Uppsala University, Disciplinary Domain of Medicine and Pharmacy, Faculty of Medicine, Department of Medical Sciences. (Onkologisk endokrinologi, K Öberg)
Uppsala University, Disciplinary Domain of Medicine and Pharmacy, Faculty of Medicine, Department of Medical Sciences. (Onkologisk endokrinologi, K Öberg)

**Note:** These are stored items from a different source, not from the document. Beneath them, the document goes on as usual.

-- ==== Sys2Proof/Syntax.lean ====
section
/-! DEFINITION. The commands of ITC-1, one constructor for each row of spec/opcode_table.json
(30_encoding R105). The only operand inside a command word is CNT (R101); every other operand comes from
the argument registers (R102). -/

namespace Sys2Proof

/-- The 18 commands of 30_encoding R105. -/
inductive Instr where
  /-- NOP, 44_system R330. -/
  | nop
  /-- CLR, 44_system R331. -/
  | clr
  /-- SRST, 44_system R332. -/
  | srst
  /-- BR.INIT, 40_bitstream R150. -/
  | brInit
  /-- BR.IGN, 40_bitstream R151. -/
  | brIgn
  /-- BR.READ with its CNT field, 40_bitstream R152. -/
  | brRead (cnt : Nat)
  /-- BW.INIT, 40_bitstream R155. -/
  | bwInit
  /-- BW.WRITE with its CNT field, 40_bitstream R156. -/
  | bwWrite (cnt : Nat)
  /-- BW.FILL, 40_bitstream R157. -/
  | bwFill
  /-- BW.FLUSH, 40_bitstream R158. -/
  | bwFlush
  /-- BW.SEEK0, 40_bitstream R159. -/
  | bwSeek0
  /-- BW.RAW, 40_bitstream R160. -/
  | bwRaw
  /-- EG.ENC, 41_elias_gamma R203. -/
  | egEnc
  /-- EG.DEC, 41_elias_gamma R204. -/
  | egDec
  /-- LZ.COMP, 42_lzss R241. -/
  | lzComp
  /-- LZ.DEC, 42_lzss R250. -/
  | lzDec
  /-- SF.COMP, 43_shannon_fano R291. -/
  | sfComp
  /-- SF.DEC, 43_shannon_fano R300. -/
  | sfDec
  deriving DecidableEq, Repr

end Sys2Proof
end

1999 (English)In: International Journal of Cancer, ISSN 0020-7136, E-ISSN 1097-0215, Vol. 84, no 5, 484-488 p.Article in journal (Refereed) Published
Abstract [en]

Tumor tissues from 43 patients with typical bronchial carcinoids have been immunostained with monoclonal antibodies (mAbs) against the standard form (CD44s) and the splice variants v4, v5, v6, v7, v7-8, v9 and v10 of the adhesion molecule CD44. The staining results were correlated with clinical data. Ten patients (23%) had regional lymph node metastases at diagnosis. Distant metastases have occurred in 12% of the patients; 9% died during the observation period of median 65 months (14-325). Positive staining for CD44s was correlated with decreased risk for distant metastases and disease related death. All patients with distant metastases were v6-negative. Patients with CD44v7-8-positive tumors had decreased risk for distant metastases, but the differences in mortality did not reach statistical significance. CD44v9 correlated significantly with decreased risk for distant metastases and death. The remaining CD44 variants (v4, v5 and v10) did not correlate significantly with clinical outcome. Our results confirm earlier observations that typical bronchial carcinoids are potentially malignant. However, positive staining for CD44s, v7-8 and v9 seems to be associated with a more favorable outcome, and may be taken into consideration in prognostic evaluation.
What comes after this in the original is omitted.